Saturday, 21 September 2019

#GlobalClimateStrike

Yesterday was the global strike for the climate and I knew I wanted to be there. To stand in solidarity with those who would gather here in this place, and in so many other places across the planet. I don't know whether any of this is going to make any difference. I worry that we are too wedded to our greed and privilege to really take the steps needed to avert the catastrophe. I still want to be able to believe that I tried.

Friday is a day I teach at the Sanctuary, though, so it didn't really feel appropriate to strike from teaching refugee kids for whom I am fighting for the right to an education! My plan was to teach my class, and then head down to join the Birmingham protest.

Until I realised that this was a youth-lead strike, and my students might have better reasons than most for understanding the issues and wanting a better future. So I wrote a risk assessment, filled bottles of water (reusable ones, obviously) and rapidly replanned my lesson, to spend the first half of it talking about climate change and the global climate strikes, and the second half joining the climate procession with my little class of teenagers and nearly teenagers.

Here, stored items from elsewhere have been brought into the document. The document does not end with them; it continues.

/-- Each clause, on the example catalog image. -/
theorem witness_InterfaceOpen :
    opened.ifState = .opened ∧ (configuredFd.ifState ≠ .opened ∧ configuredFd.cfg.isCanFD = true) ∧
    NoMatch configured.params.catArb 1 500000 875 ∧
    FirstMatch configured.params.catArb 80000000 500000 875 ⟨80000000, 500000, 0, 875, 10, 13, 2, 2⟩ ∧
    ((8 : BitVec 4).getLsbD 3 = true ∧ NoMatch configured.params.catData 80000000 0 0) ∧
    FirstMatch configuredFd.params.catData 80000000 2000000 750 ⟨80000000, 2000000, 2000000, 750, 2, 14, 5, 4⟩ ∧
    (7 : BitVec 4).getLsbD 3 = false := by
  refine ⟨by decide, by decide, ?_, ⟨exampleArb.take 2, exampleArb.drop 3, by decide, ?_, ?_⟩, ?_,
    ⟨[], exampleData.drop 1, by decide, ?_, ?_⟩, by decide⟩ <;> simp only [NoMatch, KeyMatches] <;> decide

theorem witness_StatGetAndBump : 5 < (6 : BitVec 3).toNat ∧
    (counterList Counters.zero)[(5 : BitVec 3).toNat]? = some 0 ∧ (counterList Counters.zero)[(0 : BitVec 3).toNat]? = some 0 := by
  decide

theorem witness_FrameSetLenClamps : (64 : Byte).toNat ≤ 64 ∧ 64 < (65 : Byte).toNat := by decide

theorem witness_FrameSetByte : ((withF0 frameE4).frame .f0).data.wf = true ∧ (63 : Byte).toNat < 64 ∧ 64 ≤ (64 : Byte).toNat := by
  decide

theorem witness_FrameExtractBigEndianBytes : (2 ≤ 2 ∧ 6 + 2 ≤ 8) ∧ 2 ≤ 8 ∧ 0 + 8 ≤ 8 := by decide

theorem witness_FrameTimestamps : 1000000 ≤ (1000000 : Word).toNat ∧ (999999 : Word).toNat < 1000000 := by decide

theorem witness_TimingLookup :
    NoMatch (State.reset.catalog .arb) 80000000 500000 850 ∧
    FirstMatch (State.reset.catalog .arb) 80000000 500000 800 ⟨80000000, 500000, 0, 800, 8, 15, 4, 2⟩ ∧
    catalogKeysDistinct (State.reset.catalog .arb) := by
  refine ⟨?_, ⟨exampleArb.take 3, exampleArb.drop 4, by decide, ?_, ?_⟩, by decide⟩ <;>
    simp only [NoMatch, KeyMatches] <;> decide

/-- V 3.3: two bitrates for 80 MHz; items 0 and 1 exist, item 2 does not. -/
theorem witness_TimingCountAndItem : available State.reset .arb 80000000 = [500000, 1000000] ∧
    available State.reset .arb 24000000 = [] := by decide

theorem witness_TimeQuantumCalculator : (0x0000FFFF : Word).toNat / 2 ^ 16 = 0 ∧ (0x00010000 : Word).toNat / 2 ^ 16 ≠ 0 := by
  decide

theorem witness_DlcEncodeDecode :
    ((64, 0xF) ∈ dlcTable ∧ 64 ∈ legalLengths true) ∧ ((8, 8) ∈ dlcTable ∧ 8 ∈ legalLengths false) ∧
    9 ∉ legalLengths true ∧ 12 ∉ legalLengths false ∧ (∀ p ∈ dlcTable, p.2 = 0x10 → p.1 ∉ legalLengths true) ∧
    ∀ p ∈ dlcTable, p.2 = 9 → p.1 ∉ legalLengths false := by decide

theorem witness_TimestampConversion : configured.ifState ≠ .opened ∧ opened.ifState = .opened := by decide

/-- Elapsed times on both sides of each boundary, with device time 0 at the open (V 3.6). -/
theorem witness_TimestampConversionAccuracy : opened.ifState = .opened ∧ ∀ E ∈ [2 ^ 32 - 1, 2 ^ 32 + 1, 6442450944, 6442450945],
    (BitVec.ofNat 32 E : Word).toNat + (BitVec.ofNat 32 (E / 2 ^ 32) : Word).toNat * 2 ^ 32 = E ∧
    opened.hostOff.toNat + E < 2 ^ 64 ∧ (BitVec.ofNat 32 E : Word).toNat = (opened.devT0.toNat + E) % 2 ^ 32 ∧
    (BitVec.ofNat 32 E : Word) ≠ 0 := by decide

set_option maxRecDepth 4000 in
theorem witness_SerializeFrame :
    (0x20000000 : Word).getLsbD 29 = true ∧ (0x40000000 : Word).getLsbD 30 = true ∧
    ¬ (frameE4.rawId.getLsbD 29 = true ∨ (frameE4.isFD = true ∧ frameE4.rawId.getLsbD 30 = true)) ∧
    (9 : Byte).toNat ∉ legalLengths true ∧ (9 : Byte).toNat ∉ legalLengths false ∧
    frameE4.length.toNat ∈ legalLengths frameE4.isFD ∧
    (withF0 frameE4).txq.length + lineE4.length ≤ (withF0 frameE4).params.txqCap ∧
    fullQueue.params.txqCap < fullQueue.txq.length + lineE4.length := by decide

set_option maxRecDepth 4000 in
theorem witness_SerializeConfiguration :
    (9 : BitVec 4).toNat ≤ 9 ∧ 9 < (10 : BitVec 4).toNat ∧ ((8 : BitVec 4) = 2 ∨ (8 : BitVec 4) = 4 ∨ (8 : BitVec 4) = 5 ∨ (8 : BitVec 4) = 8) ∧
    ¬ ((9 : BitVec 4) = 2 ∨ (9 : BitVec 4) = 4 ∨ (9 : BitVec 4) = 5 ∨ (9 : BitVec 4) = 8) ∧
    State.reset.txq.length + 3 ≤ State.reset.params.txqCap ∧ fullQueue.params.txqCap < fullQueue.txq.length + 2 := by decide

theorem witness_TransmitQueueIsFirstInFirstOut : State.reset.txq = [] ∧
    ({ State.reset with txq := lineE4 } : State).txq = 0x74 :: lineE4.tail ∧
    ({ State.reset with txq := lineE4 ++ [0x43] } : State).txq = lineE4 ++ [0x43] := by decide

/-- A ring with room, and a full one of 4 slots. -/
theorem witness_ReceivePush :
    (Inv State.reset ∧ (State.reset.ringHead + 1) % State.reset.params.ringCap ≠ State.reset.ringTail) ∧
    ∃ s : State, Inv s ∧ (s.ringHead + 1) % s.params.ringCap = s.ringTail :=
  ⟨⟨inv_of (by decide), by decide⟩,
    ⟨{ withRing [0x74, 0x31, 0x32] with params := ⟨4, 139, 139, [], []⟩ }, inv_of (by decide), by decide⟩⟩

/-- The line of V 2, E4 with the meaning the document gives it. -/
theorem lineMeans_E4 : LineMeans lineE4.dropLast ⟨⟨false, false, false, false⟩, 0x123, 2, [1, 2]⟩ := by
  refine ⟨0x74, [0x31, 0x32, 0x33], 0x32, [0x30, 0x31, 0x30, 0x32], [1, 2, 3], 2, by decide, by decide, by decide, by decide,
    by decide, by decide, by decide, by decide, by decide, nofun, fun _ => ?_⟩
  refine ⟨[0x30, 0x31, 0x30, 0x32], [], [0, 1, 0, 2], by decide, by decide, by decide, by decide, fun i hi => ?_⟩
  have : i = 0 ∨ i = 1 := by
    simp only at hi
    omega
  rcases this with rfl | rfl <;> decide

theorem witness_ParserAcceptsExactlyTheLines : ∃ L p, LineMeans L p := ⟨_, _, lineMeans_E4⟩

/-- No line begins with the letter x. -/
theorem not_lineMeans_x (p : ParsedFrame) : ¬ LineMeans [0x78] p := by
  rintro ⟨c, ids, dl, rest, hs, h, he, _⟩
  have := congrArg List.length he
  have hc : (ids ++ dl :: rest).length = 0 := by
    simp only [List.cons_append, List.length_cons, List.length_nil] at this
    omega
  simp at hc

/-- No CR; a CR behind no line; a CR behind a line. -/
theorem witness_DeserializePoll :
    (Inv (withRing [0x78]) ∧ 0x0D ∉ ringBytes (withRing [0x78])) ∧
    (Inv (withRing [0x78, 0x0D]) ∧ ringBytes (withRing [0x78, 0x0D]) = [0x78] ++ 0x0D :: [] ∧ (0x0D : Byte) ∉ [(0x78 : Byte)] ∧
      ∀ p, ¬ LineMeans (lineLeft (withRing [0x78, 0x0D]) [0x78]) p) ∧
    (Inv (withRing lineE4) ∧ ringBytes (withRing lineE4) = lineE4.dropLast ++ 0x0D :: [] ∧ 0x0D ∉ lineE4.dropLast ∧
      ∃ p, LineMeans (lineLeft (withRing lineE4) lineE4.dropLast) p) := by
  refine ⟨⟨inv_of (by decide), by decide⟩, ⟨inv_of (by decide), by decide, by decide, fun p => ?_⟩, inv_of (by decide),
    by decide, by decide, ⟨⟨false, false, false, false⟩, 0x123, 2, [1, 2]⟩, ?_⟩
  · rw [show lineLeft (withRing [0x78, 0x0D]) [0x78] = [0x78] by decide]
    exact not_lineMeans_x p
  · rw [show lineLeft (withRing lineE4) lineE4.dropLast = lineE4.dropLast by decide]
    exact lineMeans_E4

set_option maxRecDepth 8000 in
/-- The same three clauses where the line buffer holds one byte less than it can: the first byte moved overflows it (R243). -/
theorem witness_DeserializePoll_overflow :
    let full (l : List Byte) : State := { withRing l with lineLen := 138 }
    (Inv (full [0x78]) ∧ 0x0D ∉ ringBytes (full [0x78]) ∧ lineOverflows (full [0x78]) [0x78] = 1) ∧
    (Inv (full [0x78, 0x78, 0x0D]) ∧ ringBytes (full [0x78, 0x78, 0x0D]) = [0x78, 0x78] ++ 0x0D :: [] ∧
      (0x0D : Byte) ∉ [(0x78 : Byte), 0x78] ∧ lineOverflows (full [0x78, 0x78, 0x0D]) [0x78, 0x78] = 1 ∧
      ∀ p, ¬ LineMeans (lineLeft (full [0x78, 0x78, 0x0D]) [0x78, 0x78]) p) ∧
    (Inv (full (0x78 :: lineE4)) ∧ ringBytes (full (0x78 :: lineE4)) = (0x78 :: lineE4.dropLast) ++ 0x0D :: [] ∧
      0x0D ∉ 0x78 :: lineE4.dropLast ∧ lineOverflows (full (0x78 :: lineE4)) (0x78 :: lineE4.dropLast) = 1 ∧
      ∃ p, LineMeans (lineLeft (full (0x78 :: lineE4)) (0x78 :: lineE4.dropLast)) p) := by
  refine ⟨⟨inv_of (by decide), by decide, by decide⟩,
    ⟨inv_of (by decide), by decide, by decide, by decide, fun p => ?_⟩, inv_of (by decide), by decide, by decide, by decide,
    ⟨⟨false, false, false, false⟩, 0x123, 2, [1, 2]⟩, ?_⟩
  · rw [show lineLeft { withRing [0x78, 0x78, 0x0D] with lineLen := 138 } [0x78, 0x78] = [0x78] by decide]
    exact not_lineMeans_x p
  · rw [show lineLeft { withRing (0x78 :: lineE4) with lineLen := 138 } (0x78 :: lineE4.dropLast) = lineE4.dropLast by decide]
    exact lineMeans_E4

They did need to be given some vocabulary to know what it was about. The word climate was new to most of them. The word protest, likewise.

But the concepts of both were deeply familiar.

Despite hesitant English they could speak about experiences of protest, both peaceful and violent. And while they might need me to supply the words, they didn't me to explain the impact of climate change: for them it is not some future possibility, but a current reality; summed up for me in this contribution to the conversation "My dad is a farmer in Sudan. There is not enough rain any more."

And so we set off. To play our part. To stand together with others who care.

For these kids, climate change is a matter of life and death in a very real sense. Taking part with them made it all the more meaningful for me. It was a privilege to march alongside them.